Monday, December 10, 2012

Christmas Sans Baby

The holidays can be particularly difficult when you are dealing with infertility. Thankfully, I'm feeling pretty cheerful this December. Last year we were still dealing with losing the pregnancy so the holidays were a little less shiny. This year since we are still just waiting for my next cycle to start, I feel pretty free. I haven't checked my temperature and I'm not obsessed with getting knocked up. I know that soon we can start all of the tests, figure out what's going on and have a plan! Baby K 2013! (I was thinking of getting that as a bumper sticker but that might be awkward?)

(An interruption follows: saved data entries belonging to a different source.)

/-- Adds to a dependency counter, modulo 2³². -/
def addDep (s : Node) (i n : Nat) : Node := fSet s (depLoc i) fDepCntValue ((depCounter s i + n) % 2 ^ 32)

/-- A software write of a dependency counter (R168). -/
def execDepCntWrite (i : Nat) (v : Word) (s : State) : Host.Outcome State Fault Refusal := onNode s fun s =>
  onUnit 1024 i (withResp (fSet s (depLoc i) fDepCntValue (wbits v 31 0)) .done)

/-- Whether a pool entry is ready (R168, R173). -/
def tileReady (s : Node) (e : PoolEntry) : Bool :=
  e.pinned || !tdWen e.words || reached (depCounter s (tdWaitCnt e.words)) (tdThr e.words)

/-! ## Queues and placement -/

/-- The scheduler of a die. -/
def schedOf (s : Node) (d : Nat) : Sched := (dieOf s d).sched

/-- A local queue. -/
def queueOf (s : Node) (d lg : Nat) : List PoolEntry := (schedOf s d).pool.filter fun e => e.gable == lg

/-- Whether a Gable may run a descriptor (R165, R172). -/
def mayRun (ws : List Nat) (lg : Nat) : Bool := !(tdEvenOnly ws && lg % 2 == 1)

/-- Placement by queue length (R165): among the Gables that may run the descriptor and that the scheduler gives work
(R116), all of them where none is ON. -/
def shortestQueue (s : Node) (d : Nat) (ws : List Nat) : Nat :=
  let may := (List.range 16).filter fun lg => mayRun ws lg
  let on := may.filter fun lg => gableOn s (16 * d + lg)
  match (if on = [] then may else on) with
  | [] => 0
  | a :: t => t.foldl (fun b lg => if (queueOf s d lg).length < (queueOf s d b).length then lg else b) a

/-- The local queue a fetched descriptor goes to (R165). -/
def placeOf (s : Node) (d : Nat) (ws : List Nat) : Nat := if tdAny ws then shortestQueue s d ws else tdAff ws

/-- Free entries of a pool (R162). -/
def poolFree (s : Node) (d : Nat) : Nat := 4096 - (schedOf s d).pool.length

/-- Adds a descriptor to a die's pool. -/
def addPool (s : Node) (d : Nat) (ws : List Nat) (addr lg : Nat) (crossed pinned : Bool) (tile : Option TileRef)
    (cmd : Option Nat) : Node :=
  modSched s d fun c => { c with
    pool := c.pool ++ [⟨ws, addr, c.order, lg, crossed, pinned, tile, cmd⟩], order := c.order + 1 }

/-- The local Gable a piece or descriptor was placed for stays its queue; the entry of a given age is rewritten. -/
def modPool (s : Node) (d order : Nat) (f : PoolEntry → PoolEntry) : Node :=
  modSched s d fun c => { c with pool := modFirst (fun e => e.order == order) f c.pool }

/-- Removes the entry of a given age. -/
def dropPool (s : Node) (d order : Nat) : Node :=
  modSched s d fun c => { c with pool := dropFirst (fun e => e.order == order) c.pool }

/-- Re-places the descriptors of a Gable that enters DISABLING under R165 (R174), one from another die as if ANY were 1
(R171): pinned ones, those of SCOPE 3, and those that no other Gable that is ON may run, stay. -/
def replaceQueue (s : Node) (g : Nat) : Node :=
  (queueOf s (g / 16) (g % 16)).foldl (fun s e =>
    let others := (List.range 16).any fun lg => lg != g % 16 && mayRun e.words lg && gableOn s (16 * (g / 16) + lg)
    if e.pinned || tdScope e.words == 3 then s
    else if tdAny e.words || e.crossed then
      if others then modPool s (g / 16) e.order fun x => { x with gable := shortestQueue s (g / 16) e.words } else s
    else modPool s (g / 16) e.order fun x => { x with gable := tdAff e.words }) s

/-- What a Gable's control register leads to: one that enters DISABLING gives its queue back (R174). -/
def afterCtrl (old new : Node) (g : Nat) : Node :=
  let l := gLoc .gableCtrl g
  if ctrlState old l ≠ stDisabling ∧ ctrlState new l = stDisabling then replaceQueue new g else new

/-- A write of GABLE_CTRL (R116): WD_EXP and EN. -/
def execGableEnableWrite (g : Nat) (v : Word) (s : State) : Host.Outcome State Fault Refusal := onNode s fun s =>
  onGable g (
    if isFenced s (g / 16) then withResp s .done
    else
      let l := gLoc .gableCtrl g
      withResp (afterCtrl s (enableWrite (fSet s l fGableCtrlWdExp (wbits v 20 16)) l (wbit v 0)) g) .done)

/-- ENABLING ends (R116): the Gable is ON, or DISABLING where a disable was pending (R294). -/
def execGableEnableDone (g : Nat) (s : State) : Host.Outcome State Fault Refusal := onNode s fun s =>
  onGable g (if ctrlState s (gLoc .gableCtrl g) = stEnabling ∧ isFenced s (g / 16) = false then
    afterCtrl s (ownStepEnds s (gLoc .gableCtrl g)) g else s)

/-! ## Lists -/

/-- The die-wide control of a scheduler. -/
def tsCtrl (d : Nat) : RegLoc := dLoc .tsCtrl d

/-- TS_LIST_ADDR (R164): one value for each writing agent; bits [5:0] are kept zero. -/
def execTsListAddrWrite (d agent : Nat) (v : Word) (s : State) : Host.Outcome State Fault Refusal := onNode s fun s =>
  onDie d (if isFenced s d then withResp s .done
    else withResp (modSched s d fun c => { c with listAddr := tblSet 0 c.listAddr agent (v.toNat / 64 * 64) }) .done)

/-- The scheduler's event at the APLIC of its base die (R200). -/
def tsEvent (s : Node) (d : Nat) : Node := signal s (d / 3) (49 + d % 3)

/-- Submits a list (R164): discarded with LIST_OVF while 16 are held, and discarded while an abort runs (R409). -/
def submitList (s : Node) (d addr count : Nat) (cmd : Option Nat) : Node :=
  if (dieOf s d).aborting then s
  else if (schedOf s d).lists.length ≥ 16 then tsEvent (fOr s (dLoc .tsStatus d) fTsStatusListOvf 1) d
  else modSched s d fun c => { c with lists := c.lists ++ [⟨addr, count, 0, cmd, 0, none, []⟩] }

def execTsListGoWrite (d agent : Nat) (v : Word) (s : State) : Host.Outcome State Fault Refusal := onNode s fun s =>
  onDie d (
    let n := wbits v 12 0
    if isFenced s d ∨ n = 0 ∨ n > 4096 then withResp s .done
    else withResp (submitList s d (tblGet 0 (schedOf s d).listAddr agent) n none) .done)

/-- Whether a descriptor is invalid (R163). -/
def tdInvalid (ws : List Nat) : Bool :=
  tdReserved ws || (tdFlex ws && tdGang ws != 2) || tdPc ws % 8 != 0 ||
  (tdEvenOnly ws && !tdAny ws && tdAff ws % 2 == 1) || (tdScope ws == 3 && tdAny ws)

/-- The fault of a list's translated descriptors, judged as a whole (R22, R102, R232, R335): its code and address. -/
def listFault (s : Node) (pas : List (Nat × Bool)) : Option (Nat × Nat) :=
  pas.findSome? fun p => (paFault s p.1 64).map fun c => (c, p.1)

/-- Rewrites the list at the head. -/
def modHeadList (s : Node) (d : Nat) (f : TileList → TileList) : Node :=
  modSched s d fun c => { c with lists := modFirst (fun _ => true) f c.lists }

/-- Moves past a descriptor of the list at the head; a list with none left is released. -/
def nextInList (s : Node) (d : Nat) : Node :=
  modSched s d fun c => { c with lists := match c.lists with
    | [] => []
    | l :: t => if l.next + 1 ≥ l.count then t else { l with next := l.next + 1 } :: t }

/-- Takes a fetched descriptor's words: an invalid one is dropped with a record (R163). -/
def takeWords (s : Node) (d : Nat) (l : TileList) (ws : List Nat) : Node :=
  if tdInvalid ws then nextInList (tsEvent (logErr s d 0x22 0x0350 0 []) d) d
  else nextInList (addPool s d ws (l.addr + 64 * l.next) (placeOf s d ws) false false none l.cmd) d

/-- Reads the next descriptor of a translated list: from HBM through the die cache or, by an uncached page, at the home
(R261), from a scratch window, or by a remote access, which is asked for first (R335). Poison drops the descriptor
(R241), and so does a remote access that fails (R337). -/
def takeDesc (s : Node) (d : Nat) (l : TileList) (pa : Nat) (cacheable : Bool) : Node :=
  match paKind s pa with
  | .hbm =>
    if readsPoison s (if cacheable then d else 12) (lineOf pa) then
      nextInList (logErr s d 0x22 ePoison (lineOf pa * lineBytes) [(1, 5), (1, 0), (1, 0)]) d
    else
      let s1 := if cacheable then touchRead s d (lineOf pa) .gable else homeRead s (baseOfDie d) clsGable (lineOf pa)
      takeWords s1 d l ((List.range 16).map fun i => leValue (if cacheable then dieBytes s d (pa + 4 * i) 4 else readBytes s1 (pa + 4 * i) 4))
  | .scratch g off => takeWords s d l ((List.range 16).map fun i => scratchLE s g (off + 4 * i) 4)
  | _ =>
    match s.remotes.find? (fun r => r.who == .list d) with
    | none =>
      (startRemoteBy l.maps (countFar s d l.maps [(wrap 64 ((l.addr + 64 * l.next : Nat) : Int), pa)]) (.list d) 0 pa 64 [] 0 0 0).1
    | some r => match r.result with
      | none => s
      | some (0, bs) => takeWords (takeRemote s r.id) d l ((List.range 16).map fun i => leValue ((bs.drop (4 * i)).take 4))
      | some (c, _) =>
        let s1 := takeRemote s r.id
        nextInList (if c = ePoison then logErr s1 d 0x22 ePoison (lineOf pa * lineBytes) [(1, 5), (1, 0), (1, 0)]
          else logRemote s1 d 0x22 c pa []) d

This weekend I felt like a stereotypical non-mom. We took the dogs to get their picture with Santa on Saturday, which was ridiculously funny. I sent the photo to my mother (the woman who isn't know for her fondness of pets) and she responded, "It's cute! This is a new one for me." I'm sure my poor mother would have preferred a picture of  chubby kid on Santa's lap, but this year she's stuck with a picture of one dog in a sweater and one dog in a Patriot's jersey. Sorry Mom!

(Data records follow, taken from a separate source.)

-- ==== Sys2Proof/Machine/Ports.lean ====
section
/-! DEFINITION. The Ethernet ports (R299 to R310): enabling, training, lanes, frames accepted, PFC. -/

namespace Sys2Proof.Machine

/-- Whether a port is a front-end port. -/
def isFe (p : Nat) : Bool := p % 5 == 4

/-- Registers of a port. -/
def portLoc (r : RegId) (p : Nat) : RegLoc := bLoc r (p / 5) [p % 5]
def portCtrlLoc (p : Nat) : RegLoc := if isFe p then bLoc .portCtrlFe (p / 5) else bLoc .portCtrl (p / 5) [p % 5]

/-- A port's state. -/
def portOf (s : Node) (p : Nat) : Port := tblGet Port.reset s.ports p
def modPort (s : Node) (p : Nat) (f : Port → Port) : Node := { s with ports := tblMod Port.reset s.ports p f }

/-- Runs `t` for a port the node has. -/
def onPort (p : Nat) (t : Node) : Host.Outcome Node Fault Refusal := if p < 20 then .next t else .fault .noSuchUnit

/-- Counter `j` of a port (R322). -/
def portCount (s : Node) (p j n : Nat) : Node := cntAdd s (bLoc .portCounters (p / 5) [p % 5, j]) n

def cFecCorrected : Nat := 0
def cFecUncorrected : Nat := 1
def cRxFrames : Nat := 2
def cTxFrames : Nat := 3
def cRxDropped : Nat := 4
def cFcsErrors : Nat := 5
def cPfcRx : Nat := 6
def cPfcTx : Nat := 7
def cCeRx : Nat := 8
def cCnpTx : Nat := 9
def cCnpRx : Nat := 10
def cLinkDowns : Nat := 11

/-- LINK of a port. -/
def portLink (s : Node) (p : Nat) : Bool := fGet s (portLoc .portStatus p) fPortStatusLink == 1

/-- The 802.1Q tag of a frame that the node sends: VID 0, the frame's priority in the PCP (R302). -/
def outTag (o : Out) : Nat := o.prio % 8 * 2 ^ 13

/-- The priority of a received frame: the PCP of its tag, whatever the VID; 0 for an untagged frame (R302). -/
def framePrio (f : EthFrame) : Nat := f.tag.elim 0 fun t => bits t 15 13

/-- The lanes of a port's mode in use, counted. -/
def laneCount (m : Nat) : Nat := popCount 8 m

/-- A port's MAC rate in Mb/s (R300). -/
def portMbps (s : Node) (p : Nat) : Nat :=
  match (portOf s p).mode with
  | 0 => 210825 * laneCount (portOf s p).lanes
  | 1 => 1600000
  | 2 => 800000
  | 3 => 400000
  | _ => 200000

/-- The priorities whose pause still runs: a quantum is 512 bit times (R309, IEEE 802.1Qbb). -/
def pausedNow (s : Node) (p : Nat) : Nat :=
  let x := portOf s p
  maskOf ((ones 8 x.paused).filter fun q => decide (s.now < tblGet 0 x.pausedTo q))

/-- Sends a frame: a Dziger frame joins its port's transmit queue (R327); another goes at once, or is held while its
priority is paused (R309). A port that is not ON, or has no link, takes none (R303). DESIGN CHOICE (log entry 185) for a
port without a link. -/
def sendFrame (s : Node) (o : Out) : Node :=
  if !isOn s (portCtrlLoc o.port) || !portLink s o.port then s
  else if o.kind = .dziger ∨ bit (pausedNow s o.port) o.prio = true then modPort s o.port fun x => { x with held := x.held ++ [o] }
  else portCount { s with out := s.out ++ [o] } o.port cTxFrames 1

/-- Something other than a port's frame leaves the node. -/
def sendOut (s : Node) (o : Out) : Node := { s with out := s.out ++ [o] }

/-! ## The spray set (R326, R327) -/

/-- The port number of fabric port FPp, and back (R299). -/
def portOfFp (p : Nat) : Nat := p / 4 * 5 + p % 4
def fpOfPort (p : Nat) : Nat := p / 5 * 4 + p % 5

/-- DZ_PORT of fabric port FPp. -/
def dzPort (p : Nat) : RegLoc := bLoc .dzPort (p / 4) [p % 4]

/-- Whether fabric port FPp is in the spray set (R326, R522): a port whose link fell comes back at the first KEEPALIVE that
passes (R341). -/
def inSpray (s : Node) (p : Nat) : Bool :=
  let n := portOfFp p
  isOn s (portCtrlLoc n) && portLink s n && fGet s (dzPort p) fDzPortLost == 0 && fGet s (dzPort p) fDzPortMismatch == 0 && dzOn s (p / 4) &&
  (portOf s n).depth == 0 && !(portOf s n).needKa

/-- The port mask in force for a destination. -/
def routeMask (s : Node) (dst : Nat) : Nat :=
  if dst / 64 = selfEp s / 64 then fGet s (bLoc .dzMemberRt 0 [dst % 64]) fDzMemberRtMask
  else fGet s (bLoc .dzGroupRt 0 [dst / 64 % 4096]) fDzGroupRtMask

/-- Bytes in a port's transmit queue of a class. -/
def txBytes (s : Node) (p tc : Nat) : Nat := tblGet 0 s.fabric.txq (p * 8 + tc)

/-- The port of the mask whose queue of the class holds the fewest bytes; on a tie the lowest-numbered one after the
port chosen last (R327). -/
def choosePort (s : Node) (mask tc : Nat) : Option Nat :=
  let l := ((List.range 16).map fun i => (s.fabric.last + 1 + i) % 16).filter fun p => bit mask p && inSpray s p
  match l with
  | [] => none
  | a :: t => some (t.foldl (fun m p => if txBytes s p tc < txBytes s m tc then p else m) a)

/-- The wire bytes of a Dziger frame: its payload and 74 bytes besides (R325). -/
def frameBytes (o : Out) : Nat := o.data.length + 74

/-- The threshold above which a queue of a base die's port marks CE (R329). -/
def ecnThr (s : Node) (b : Nat) : Nat := max 1 (fGet s (bLoc .dzCtrl b) fDzCtrlEcnThr) * 16384

/-- A Dziger frame joins the transmit queue of fabric port FPp; its CE field is set where the queue is above the
threshold (R329). -/
def queueFrame (s : Node) (p : Nat) (o : Out) : Node :=
  let ce := decide (txBytes s p o.prio > ecnThr s (p / 4))
  let s1 := modFab s fun f => { f with txq := tblMod 0 f.txq (p * 8 + o.prio) fun n => n + frameBytes o }
  sendFrame s1 { o with port := portOfFp p, fields := if ce then o.fields.set 3 1 else o.fields }

/-- A packet for which no port is left: counted in NO_ROUTE; one that this node originates fails what it was sent for
(R326), while its number stays in its flow. -/
def noRoute (s : Node) (b dst tc seq : Nat) (own : Bool) : Node :=
  let s1 := dzCount s b cNoRoute
  match (if own then (sflowOf s dst tc).bind fun f => f.unacked.find? fun x => x.pkt.seq == seq else none) with
  | some x => failWho s1 x.who dst 0x0608
  | none => s1

/-- What a fabric port's link fall does to Dziger (R341): the port leaves the spray set until a KEEPALIVE passes, its
intervals start again, and the packets queued on it are sprayed again over the other ports. -/
def resprayHeld (s : Node) (p : Nat) : Node :=
  let go := (portOf s p).held.filter fun o => o.kind == .dziger && o.fields.getD 0 0 != 0xC
  let s1 := modPort s p fun x => { x with needKa := true, held := x.held.filter fun o => o.kind != .dziger }
  let s2 := modFab s1 fun f => { f with
    heard := tblSet false f.heard p false
    missed := tblSet 0 f.missed p 0
    txq := (List.range 8).foldl (fun t k => tblSet 0 t (fpOfPort p * 8 + k) 0) f.txq }
  go.foldl (fun s o =>
    let dst := o.fields.getD 5 0
    match choosePort s (routeMask s dst) o.prio with
    | none => noRoute s (p / 5) dst o.prio (o.fields.getD 9 0) (o.fields.getD 6 0 == selfEp s)
    | some q => queueFrame (modFab s fun f => { f with last := q }) q o) s2

/-! ## Link -/

/-- Whether a mode is listed for a port (R300, R301). -/
def modeListed (p mode : Nat) : Bool := if isFe p then mode == 3 || mode == 4 else mode ≤ 2

/-- The lanes a mode uses. -/
def modeLanes (mode : Nat) : Nat := if mode ≤ 1 then 0xFF else if mode = 2 then 0xF else 3

/-- The lanes a native port keeps when some of those in use are closed (R306). -/
def narrowSet (use closed : Nat) : Option Nat :=
  let open_ := fun m => m &&& closed == 0
  if open_ use then some use
  else if popCount 8 use = 8 then (if open_ 0x0F then some 0x0F else if open_ 0xF0 then some 0xF0 else none)
  else if use = 0x0F then (if open_ 0x03 then some 0x03 else if open_ 0x0C then some 0x0C else none)
  else if use = 0xF0 then (if open_ 0x30 then some 0x30 else if open_ 0xC0 then some 0xC0 else none)
  else none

On Sunday we went to the mall to do some shopping and to get to Sephora, aka my heaven on earth, we walked right by Santa and the crazy long line filled with kids of all ages and stages of meltdown. At one point a cute little girl in a frilly dress ran out from the line right under my feet and I nearly tripped over her. Her mother looked at me and gave me the half laugh and smile that said, "I'm sorry my daughter nearly broke your neck, but isn't she cute??!" I smiled back but was thinking, "Lady, your kid aint that cute." I'm kidding, I promise. The little girl was adorable, but I do say these inappropriate things in my head and it makes me laugh... internally.

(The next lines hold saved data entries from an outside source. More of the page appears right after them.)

-- ==== Sys2Proof/Machine/WorkQueues.lean ====
section
/-! DEFINITION. Work queues, doorbells and the Ledger (R369 to R398). -/

namespace Sys2Proof.Machine

/-! ## Enabling -/

/-- Whether an entry holds a command that has been accepted and has not yet retired. -/
def cmdLive (e : LedEntry) : Bool := decide (e.acked ≥ 1) && decide (e.st ≠ 3)

/-- Whether a queue has a live command, or a descriptor on its way to acceptance. -/
def queueLive (s : Node) (q : Nat) : Bool :=
  (ledEntries s (q / 64)).any fun (_, e) => e.queue == q && (cmdLive e || (e.acked == 0 && e.flight && e.heard.isNone))

/-- A write of WQ_CFG (R370). -/
def wqWrite (s : Node) (q : Nat) (v : Word) : Node :=
  let l := wqLoc .wqCfg q
  let w := wput (wput (wput (regGet s l) 63 32 (wbits v 63 32)) 27 16 (wbits v 27 16)) 15 15 (wbits v 15 15)
  enableWrite (regSet s l w) l (wbit v 0)

def execWqEnableWrite (queue : Nat) (value : Word) (s : State) : Host.Outcome State Fault Refusal := onNode s fun s =>
  onQueue queue (withResp (wqWrite s queue value) .done)

/-- A queue's ENABLING ends; a recovering queue writes its acceptance word (R392). -/
def wqStepEnds (s : Node) (q : Nat) : Node :=
  let s1 := ownStepEnds s (wqLoc .wqCfg q)
  if recovering s (q / 64) then accChanged s1 q else s1

/-- A disabling queue with no live command becomes OFF (R370); a descriptor that was not accepted has no effect. -/
def execWqDisableDone (queue : Nat) (s : State) : Host.Outcome State Fault Refusal := onNode s fun s =>
  onQueue queue (
    let st := wqState s queue
    if (st = stDisabling ∨ st = stPending) ∧ !queueLive s queue then
      let s1 := match (wqOf s queue).entry with
        | some i => setEntry s (queue / 64) i none
        | none => s
      ownStepEnds (modWq s1 queue fun w => { w with stall := 0, waitFrom := none, entry := none, cqFailed := false }) (wqLoc .wqCfg queue)
    else s)

/-! ## Doorbells -/

/-- A PROD write: reserved bits make it ignored and counted (R374, R376). -/
def execDoorbellProd (queue : Nat) (value : Word) (s : State) : Host.Outcome State Fault Refusal := onNode s fun s =>
  onQueue queue (withResp (doorbellWrite s queue 0 (leBytes 8 value.toNat)) .done)

def execDoorbellResume (queue : Nat) (s : State) : Host.Outcome State Fault Refusal := onNode s fun s =>
  onQueue queue (withResp (doorbellWrite s queue 8 (leBytes 8 1)) .done)

def execDoorbellReplay (queue : Nat) (s : State) : Host.Outcome State Fault Refusal := onNode s fun s =>
  onQueue queue (withResp (doorbellWrite s queue 8 (leBytes 8 2)) .done)

/-! ## The queue reader (R377, R378) -/

/-- Whether the entry that last held a descriptor of a slot has not been retired. -/
def slotHeld (s : Node) (q n : Nat) : Bool :=
  (ledEntries s (q / 64)).any fun (_, e) =>
    e.queue == q && (descSeq e % wqSlots s q == n % wqSlots s q) && !(decide (e.st = 3) && decide (e.acked = 3))

/-- Whether a queue's reader wants slot NEXT and has nothing to wait for but a free entry. -/
def readerWants (s : Node) (q : Nat) : Bool :=
  let w := wqOf s q
  wqState s q == stOn && !recovering s (q / 64) && !s.mirror.lost && !s.mirror.resync && w.stall == 0 && w.entry.isNone &&
  decide (seqDiff (wqProdVal s q) (wqNext s q) > 0) && !slotHeld s q (wqNext s q)

/-- Whether the reader may read slot NEXT. -/
def readerRuns (s : Node) (q : Nat) : Bool := readerWants s q && (freeEntry s (q / 64)).isSome

/-- A new entry for a descriptor, in a place whose latest acknowledged state lies in a copy (none: in neither, and the first
write goes to copy A). -/
def newEntry (q : Nat) (d : List Byte) (copy : Option Nat) : LedEntry :=
  ⟨q, d, 1, 0, copy.getD 1, 0, false, none, false, none, List.replicate 32 0, false, false, none, none, false, 0, []⟩

/-- The copy that holds the latest acknowledged state of a freed place (R380). -/
def placeCopy (s : Node) (b i : Nat) : Option Nat :=
  match tblGet 0 (ledOf s b).copies i with
  | 0 => none
  | k + 1 => some k

/-- Frees a place, and notes which copy holds its latest acknowledged state. -/
def freePlace (s : Node) (b i : Nat) : Node :=
  match ledEntry s b i with
  | some e => modLed (setEntry s b i none) b fun x =>
      if e.acked = 0 then x else { x with copies := tblSet 0 x.copies i (e.copy + 1) }
  | none => s

/-- Reads slot NEXT: a descriptor that passes its check with SEQ = NEXT is journalled and mirrored; any other content,
a poisoned line among it, which is recorded (R241), is not yet visible. -/
def readSlot (s : Node) (q : Nat) : Node :=
  let b := q / 64
  let n := wqNext s q
  let a := wqSlot s q n
  let s1 := agentTouch s b clsDma a 64
  let d := readBytes s a 64
  match freeEntry s b with
  | none => s
  | some i =>
    if inHbm s a 64 ∧ !anyPoison s1 a 64 ∧ checkPasses d ∧ descField d 0 6 = n then
      let s2 := wqCount (setEntry s1 b i (some (newEntry q d (placeCopy s b i)))) b .descRead
      mirrorWrite (modWq s2 q fun w => { w with entry := some i, waitFrom := none }) b i
    else
      let s2 := match firstPoison s1 a 64 with
        | some l => poisonAgent s1 (12 + b) 0x50 l
        | none => s1
      modWq s2 q fun w => { w with waitFrom := some (w.waitFrom.getD s.now) }

def execWqSlotRead (queue : Nat) (s : State) : Host.Outcome State Fault Refusal := onServed s fun s =>
  onQueue queue (if readerRuns s queue then readSlot s queue else s)

/-- Each microsecond of the period the slot is read again. -/
def execWqRereadTimer (queue : Nat) (s : State) : Host.Outcome State Fault Refusal := onServed s fun s =>
  onQueue queue (
    if readerRuns s queue && (wqOf s queue).waitFrom.any (fun t => decide (s.now ≤ t + aheadNs s queue)) then
      wqCount (readSlot s queue) (queue / 64) .aheadRetries
    else s)

/-- The period of AHEAD_US ends with no visible descriptor (R377). -/
def execDoorbellAhead (queue : Nat) (s : State) : Host.Outcome State Fault Refusal := onNode s fun s =>
  onQueue queue (
    if readerRuns s queue && aheadOver s queue then
      logErr (setStall s queue 1) (12 + queue / 64) 0x50 0x0801 0 [(1, queue), (8, wqNext s queue), (8, wqProdVal s queue)]
    else s)

/-! ## Descriptors (R372, R383, R385) -/

/-- CNT and THR of a descriptor. -/
def descCnt (d : List Byte) : Nat := bits (descField d 10 2) 9 0
def descThr (d : List Byte) : Nat := descField d 12 4

/-- Whether the dependency counter of a descriptor has reached THR (R168). -/
def cntReached (s : Node) (d : List Byte) : Bool := reached (depCounter s (descCnt d)) (descThr d)

/-- Whether a descriptor is malformed: unknown OP, a reserved bit, an unused ARG that is not zero, an argument out of
range. -/
def descInvalid (d : List Byte) : Bool :=
  let op := descField d 8 1
  let a0 := descField d 16 8
  let a1 := descField d 24 8
  let die := bits a1 19 16
  let args := match op with
    | 1 => aligned 64 a0 && inRange (bits a1 12 0) 1 4096 && (decide (die < 12) || die == 15) && bits a1 15 13 == 0 && bits a1 63 20 == 0
    | 2 => true
    | 3 => a0 == 0 && a1 == 0
    | 4 => decide (a0 < 2 ^ 32) && a1 == 0
    | 5 => a0 == 0 && a1 == 0
    | _ => false
  !args || descField d 9 1 / 2 != 0 || bits (descField d 10 2) 15 10 != 0 || descField d 56 8 != 0

/-- The completion record of an entry (R387). -/
def completionRecord (s : Node) (b : Nat) (e : LedEntry) (status err result : Nat) : List Byte :=
  leBytes 6 (descSeq e) ++ leBytes 1 status ++ leBytes 1 (b2n e.replayed) ++ (e.desc.drop 48).take 8 ++ leBytes 8 result ++
    leBytes 2 e.queue ++ leBytes 2 err ++ leBytes 4 (incarnation s b)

After surviving the mall we went home to wrap presents and relax. We sprawled out on the floor in front of the tree and wrapped up all of the presents that had in the house. This is what I'm focusing on this holiday season- being present and being grateful. I could look at our life and see a hole where a baby shoulda/woulda/coulda be, but that would be false and damaging. There is nothing lacking from our lives. We have each other, a loving family, a roof over our heads, jobs and our health. Baby or not, you bet that you can find us stringing up lights, drinking hot chocolate, wrapping presents, baking  and watching cheesy Christmas movies for the next few weeks.